**Your objective:** Reproduce the entries below exactly, but only from the line containing "match toFin 24 (bankOf (c.acc.phase.getD q" to the line containing "under R391. -/", inclusive.

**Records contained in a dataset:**

-- ==== Sys2Proof/Machine/Crc.lean ====
section
/-! DEFINITION. The CRC-32 of R56 and the packet error code of R384. -/

namespace Sys2Proof.Machine

/-- The reflected polynomial of IEEE 802.3. -/
def crcPoly : Nat := 0xEDB88320

/-- One bit of the reflected division. -/
def crcShift (c : Nat) : Nat := (c / 2) ^^^ (crcPoly * (c % 2))

/-- One byte. -/
def crcByte (c : Nat) (b : Byte) : Nat :=
  let c := c ^^^ b.toNat
  crcShift (crcShift (crcShift (crcShift (crcShift (crcShift (crcShift (crcShift c)))))))

/-- CRC-32: reflected input and output, initial value and final XOR 0xFFFF_FFFF (R56). -/
def crc32 (bs : List Byte) : Nat := bs.foldl crcByte 0xFFFFFFFF ^^^ 0xFFFFFFFF

/-- One bit of the division by x^8 + x^2 + x + 1 of SMBus 3.1. -/
def pecShift (c : Nat) : Nat := (2 * c % 256) ^^^ (0x07 * (c / 128))

/-- The packet error code of a transaction's bytes (R382, R384): SMBus 3.1, initial value 0. -/
def pecOf (bs : List Byte) : Byte :=
  BitVec.ofNat 8 (bs.foldl (fun c b =>
    pecShift (pecShift (pecShift (pecShift (pecShift (pecShift (pecShift (pecShift (c ^^^ b.toNat))))))))) 0)

end Sys2Proof.Machine
end

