-- ==== Sys2Proof/Machine/RegRead.lean ====
section
/-! DEFINITION. What every register reads: the word of an address (R9, R416 to R426 and the field maps of each block), as
a function of the state, without the side effects of a read. -/

namespace Sys2Proof.Machine

/-! ## Addresses -/

/-- Page of a register address (R9): the high byte. -/
def pageOf (a : BitVec 16) : Nat := a.toNat / 256

/-- Offset of a register address: the low byte. -/
def offOf (a : BitVec 16) : Nat := a.toNat % 256

/-! ## Codes -/

/-- Device state code (R318, R338). -/
def DevSt.code : DevSt → Nat
  | .off => 0 | .standby => 1 | .ready => 2 | .run => 3 | .safe => 4

/-- CH_CTRL.STATE code (R117). -/
def ChSt.code : ChSt → Nat
  | .noAccord => 0 | .stopped => 1 | .switching => 2 | .shed => 3 | .bypassed => 4 | .safe => 5 | .cycleTerm => 6

/-- CH_ISNS.MARK code (R182). -/
def IMark.code : IMark → Nat
  | .none => 0 | .bref => 1 | .bypass => 2 | .offcal => 3 | .noacc => 4 | .pairls => 5

/-- Modulation code (R64, R147). -/
def modeCode : ModMode → Nat
  | .ffvm => 0 | .cori => 1 | .hyb => 2

/-- HADC mark code (R252). -/
def HMark.code : HMark → Nat
  | .none => 0 | .settling => 1 | .rangeset => 2 | .filling => 3 | .macer => 4

/-- IMG_STATUS.PHASE code (R87). -/
def ImgPhase.code : ImgPhase → Nat
  | .idle => 0 | .reading => 1 | .checking => 2 | .committing => 3 | .staging => 4 | .erasing => 5 | .writing => 6
  | .checkingSlot => 7

/-- PORTS.PROTO code (R70). -/
def protoCode : Proto → Nat
  | .unused => 0 | .vsel => 1 | .avs => 2 | .vcmd2 => 3 | .vcmd1 => 4

/-- NVL_BLOT.RESULT code (R356). -/
def BlotRes.code : BlotRes → Nat
  | .none => 0 | .pass => 1 | .low => 2 | .invalid => 3

/-- TMR_STAT.STATE code (R360). -/
def TmrSt.code : TmrSt → Nat
  | .idle => 0 | .armed => 1 | .running => 2 | .done => 3

/-- NL_STATUS.ROLE code (R414). -/
def NlRole.code : NlRole → Nat
  | .listening => 0 | .master => 1 | .follower => 2 | .free => 3

/-! ## Rail pages (R423) -/

/-- Trims are frozen: a bank that holds an active phase is in a disturbance period (R161). -/
def trimFrozen (s : State) (c : RailCfg) (x : Rail) : Bool :=
  (active c x).any fun q =>
    match toFin 24 (bankOf (c.acc.phase.getD q 0)) with
    | some b => s.banks[b].brefMark
    | none => false

/-- The trim in force at a position: 0 when it is not active (R181). -/
def trimAt (c : RailCfg) (x : Rail) (q : Nat) : Int := if (active c x).contains q then x.sh.trim.getD q 0 else 0

/-- The telemetry of a rail is held under R391. -/
def telMacer (s : State) (r : RailId) : Bool := railMacer s r || s.hadc.mon.macDev

/-- RAIL_TVOUT.VOUT: 0 while the rail is not switching (R391, R422). -/
def tvout (x : Rail) : Nat := if x.seq.sw then x.tel.vout else 0

/-- RAIL_TIOUT.IOUT: 0 while the rail is not switching. -/
def tiout (x : Rail) : Int := if x.seq.sw then x.tel.iout else 0

/-- RAIL_THROT.ATFLOOR (R294). -/
def atFloor (c : RailCfg) (x : Rail) : Bool := x.lim.throttled && x.lim.thr == throtFloor c

/-- The Sillage entry at INDEX; 0 when it is not readable (R312). -/
def silEntry (x : Rail) : BitVec 64 := if x.sil.frozen then x.sil.entries.getD x.sil.index.toNat 0 else 0

/-- A Sillage read at INDEX is refused (R312). -/
def silRefused (x : Rail) : Bool := !x.sil.frozen || decide (x.sil.entries.length ≤ x.sil.index.toNat)

/-- The position rises (RAIL_VPOS.DIR, R216): the present move does, or, while none runs, TARGET lies above. -/
def rising (s : State) (x : Rail) : Bool :=
  let p := posNow s x
  let goal := decide (p < x.pos.target.toNat * posUnit)
  match x.pos.moves with
  | m :: _ => if p = m.dest then goal else decide (p < m.dest)
  | [] => goal
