/-- Push the telemetry entry of a rail that owns a FIFO. -/
def telPush (r : RailId) (s : State) : State :=
  match fifoOf s 7 r.val with
  | some f => if telRuns s.rails[r] then (fifoPush f (telEntry s r) s).1 else s
  | none => s

/-! ## Rotation (R164 to R166) -/

/-- A channel moves to carrier slot `sl` at a rotation step (R165): its first start there lies at M + floor(O / 64), or at
M + PERIOD for slot 0, and the start of the old slot in the period from M is not taken. -/
def rotateChan (c : RailCfg) (x : Rail) (sl : Nat) (k : Chan) : Chan :=
  let o := ofsTaps c.md.period x.sh.nact sl
  { k with newOfs := some o, nextCs := some (if sl = 0 then x.seq.mcs + c.md.period else x.seq.mcs + o / tickTaps) }

/-- A rotation step: every active phase moves to the next carrier slot (R164, R165); a single phase has none to move to.
Log entry 34, DEDUCED. -/
def rotateStep (r : RailId) (c : RailCfg) (s : State) : State :=
  let x := s.rails[r]
  if x.sh.rotate && x.eng.mode != .cori then
    let s := onRail r (fun x => { x with sh := { x.sh with rot := (x.sh.rot + 1) % max x.sh.nact 1, rotCnt := 0 } }) s
    let x := s.rails[r]
    if x.sh.nact ≤ 1 then s
    else onChans (accordChans c) (fun ch k =>
      if k.nextCs.isSome && k.st != .safe then
        match (chanPos c ch).bind (slotPos c x) with
        | some sl => rotateChan c x sl k
        | none => k
      else k) s
  else s

/-- Count a master carrier period that ends toward the next rotation step; in CO-RI the count stops (R164, R166). -/
def rotateCount (r : RailId) (s : State) : State :=
  let x := s.rails[r]
  if x.sh.rotate && x.seq.mcsNo != 0 && x.eng.mode != .cori then
    let s := onRail r (fun x => { x with sh := { x.sh with rotCnt := x.sh.rotCnt + 1 } }) s
    if 64 ≤ x.sh.rotCnt + 1 then rearm 0 (.rotationStep r) s else s
  else s

/-! ## The master carrier start -/

/-- The epoch counter that times a rail: that of the bank of its first phase; all agree (R33, R409).
Log entry 1, DESIGN CHOICE. -/
def railEpoch (s : State) (c : RailCfg) : Nat :=
  match toFin 24 (bankOf (c.acc.phase.getD 0 0)) with
  | some b => s.banks[b].epoch.toNat
  | none => 0

/-- A master carrier start of a rail is due (R34, R409): the first one after START at the first epoch count E with
E mod PERIOD = 0, each further one PERIOD ticks after the one before it. -/
def mcsDue (s : State) (r : RailId) (c : RailCfg) : Bool :=
  let x := s.rails[r]
  match x.seq.mcsWait with
  | some t => decide (t < s.now) && railEpoch s c % max c.md.period 1 == 0
  | none => x.seq.mcsAt == some s.now

/-- The count of master carrier starts since START (R150), and the time of the next one. -/
def mcsCount (now period : Nat) (x : Rail) : Rail :=
  { x with seq := { x.seq with mcs := now, mcsNo := if x.seq.started then x.seq.mcsNo + 1 else 0, started := true
                               mcsWait := none, mcsAt := some (now + period) } }

/-- At the first master carrier start after START the carriers of the active positions begin (R97). -/
def carriersBegin (r : RailId) (c : RailCfg) (s : State) : State :=
  let x := s.rails[r]
  onChans (accordChans c) (fun ch k =>
    if k.st = .safe || k.nextCs.isSome then k
    else match (chanPos c ch).bind (slotPos c x) with
      | some sl => carrierJoin s c x sl k
      | none => k) s

/-- Take the snapshot of the rail sum, after a step of this start: its membership changes at the step (R169, R172). -/
def snapshot (c : RailCfg) (x : Rail) : Rail :=
  { x with sh := { x.sh with snaps := (isumOf c x :: x.sh.snaps).take 4 } }

/-- The trims of an applied round enter the distributor (R159). -/
def trimLoad (x : Rail) : Rail :=
  match x.sh.trimNew with
  | some l => if x.eng.mode = .cori then x else { x with sh := { x.sh with trim := l, trimNew := none } }
  | none => x

/-- Bypass, restore or the decided step, whichever the start applies (R174); else the dwell count advances with the period that has
ended (R170). A RESTORE that leaves
the active set as it is lets the rotation go on. -/
def mcsStep (r : RailId) (c : RailCfg) (s : State) : State :=
  let x := s.rails[r]
  if !x.ph.bypDue.isEmpty || x.ph.resDue.isSome then
    let t := applyDue r c s
    if x.ph.bypDue.isEmpty && active c t.rails[r] == active c x then rotateCount r t else t
  else if x.sh.decided.isSome && railState x != 3 then applyStep r c s
  else rotateCount r (onRail r (fun x => { x with sh := { x.sh with
    dwCnt := if x.seq.mcsNo = 0 then x.sh.dwCnt else satInc 65535 x.sh.dwCnt } }) s)

/-- A master carrier start of a rail whose tables or regulation run (R41). -/
def masterStart (r : RailId) (c : RailCfg) (s : State) : State :=
  let s := carriersBegin r c (onRail r (fun x => tripPeriod (mcsCount s.now c.md.period x)) (bdPeriod r c s))
  let s := onRail r (fun x => snapshot c (bdSeed c x)) (mcsStep r c s)
  let s := thrLoad r c (onRail r trimLoad s)
  let s := loadRest r c (loadTarget r c s)
  let s := onRail r (fun x => telemetry s r c { x with
    sh := { x.sh with decided := decide_ c x }
    eng := { x.eng with slrq := slrqOf c x.sh.nact (x.eng.comp.d / 2 ^ 16).toNat } }) s
  let x := s.rails[r]
  let s := if telRuns x ∧ (x.seq.mcsNo + 1) % 1024 = 0 ∧ (fifoOf s 7 r.val).isSome then rearm 0 (.telemetryPush r) s else s
  let s := sndTick r c s
  if sndReady s r x then rearm 0 (.soundingStart r) s else s

/-! ## RAIL_PHCMD (R175 to R179, R181) -/

/-- The rail is stopped or latched: a change of the available set applies at once (R176). -/
def setAtOnce (x : Rail) : Bool := railState x == 0 || railState x == 4

/-- The end of a RAIL_PHCMD command: RESULT and POS; REJECT_STATE also sets PHREJ and counts (R179). -/
def phResult (q : Nat) (res : Byte) (x : Rail) : Rail :=
  let x := { x with ph := { x.ph with pos := q, result := res } }
  if res = 0x80 then { x with sh := { x.sh with phRej := true }, ph := { x.ph with rejCnt := satInc 255 x.ph.rejCnt } }
  else x

/-- Why a BYPASS is not carried out; 0 when it is (R175). Log entry 34, DEDUCED. -/
def bypassCode (c : RailCfg) (x : Rail) (q : Nat) : Byte :=
  if x.ph.busy then 0x80
  else if !c.acc.bypass then 0x90
  else if c.acc.nph ≤ q ∨ (dueMask x).getLsbD q then 0x93
  else if availOf c (dueMask x) < c.acc.nmin + 1 then 0x91
  else if railState x = 1 ∨ railState x = 3 then 0x80
  else 0x00

/-- BYPASS of position `q` (R175, R176). -/
def phBypass (r : RailId) (c : RailCfg) (q : Nat) (s : State) : State :=
  let code := bypassCode c s.rails[r] q
  let s := onRail r (phResult q code) s
  if code = 0 then
    let s := onRail r (fun x => { x with ph := { x.ph with bypDue := x.ph.bypDue ++ [q] } }) s
    if setAtOnce s.rails[r] then applyDue r c s else s
  else s

/-- The bank of a position. -/
def posBank (c : RailCfg) (q : Nat) : Option BankId := toFin 24 (bankOf (c.acc.phase.getD q 0))

/-- The last BIST of the position's bank failed (R177). -/
def bistFailed (s : State) (c : RailCfg) (q : Nat) : Bool :=
  match posBank c q with
  | some b => s.banks[b].bistDone && !s.banks[b].bistPass
  | none => false

/-- Why a RESTORE does not start; 0 when it does (R177, R179). Log entry 34, DEDUCED. -/
def restoreCode (s : State) (c : RailCfg) (x : Rail) (q : Nat) : Byte :=
  if x.ph.busy then 0x80
  else if c.acc.nph ≤ q ∨ !x.sh.bypass.getLsbD q then 0x93
  else if railState x = 1 ∨ railState x = 3 then 0x80
  else if bistFailed s c q then 0x94
  else 0x00

/-- RESTORE of position `q`: the single-phase discovery begins; BUSY reads 1 (R177). -/
def phRestore (r : RailId) (c : RailCfg) (q : Nat) (s : State) : State :=
  let code := restoreCode s c s.rails[r] q
  if code = 0 then
    let ch := c.acc.phase.getD q 0
    probeBegin (if c.acc.pair then [ch, ch + 1] else [ch])
      (onRail r (fun x => { x with ph := { x.ph with busy := true, pos := q, resPos := some q } }) s)
  else onRail r (phResult q code) s

/-- BAL_TRIM and BAL_ROTATE (R167, R179). -/
def phBalance (r : RailId) (rot : Bool) (q : Nat) (s : State) : State :=
  let x := s.rails[r]
  if x.ph.busy ∨ !isStopped x then onRail r (phResult q 0x80) s
  else onRail r (fun x =>
    let x := phResult q 0 x
    { x with sh := { x.sh with rotate := rot, rot := 0, rotCnt := 0, acc := List.replicate 32 0
                               trim := List.replicate 32 0, trimNew := none } }) s

/-- A write to RAIL_PHCMD (R179, R181). -/
def phcmdWrite (r : RailId) (c : RailCfg) (w : Word) (s : State) : State :=
  let q := bits w 8 5
  if bits w 24 8 = 0xA5 then
    match bits w 0 4 with
    | 1 => phBypass r c q s
    | 2 => phRestore r c q s
    | 3 => phBalance r false q s
    | 4 => phBalance r true q s
    | _ => s
  else s

/-- A RAIL_PHCMD word of a command and a position. -/
def phcmdWord (cmd q : Nat) : Word := mkWord [fld 24 8 0xA5, fld 8 5 q, cmd]

end Sys2Proof.Machine
end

**Problem solution:**
    match toFin 24 (bankOf (c.acc.phase.getD q 0)) with
    | some b => s.banks[b].brefMark
    | none => false

/-- The trim in force at a position: 0 when it is not active (R181). -/
def trimAt (c : RailCfg) (x : Rail) (q : Nat) : Int := if (active c x).contains q then x.sh.trim.getD q 0 else 0

/-- The telemetry of a rail is held under R391. -/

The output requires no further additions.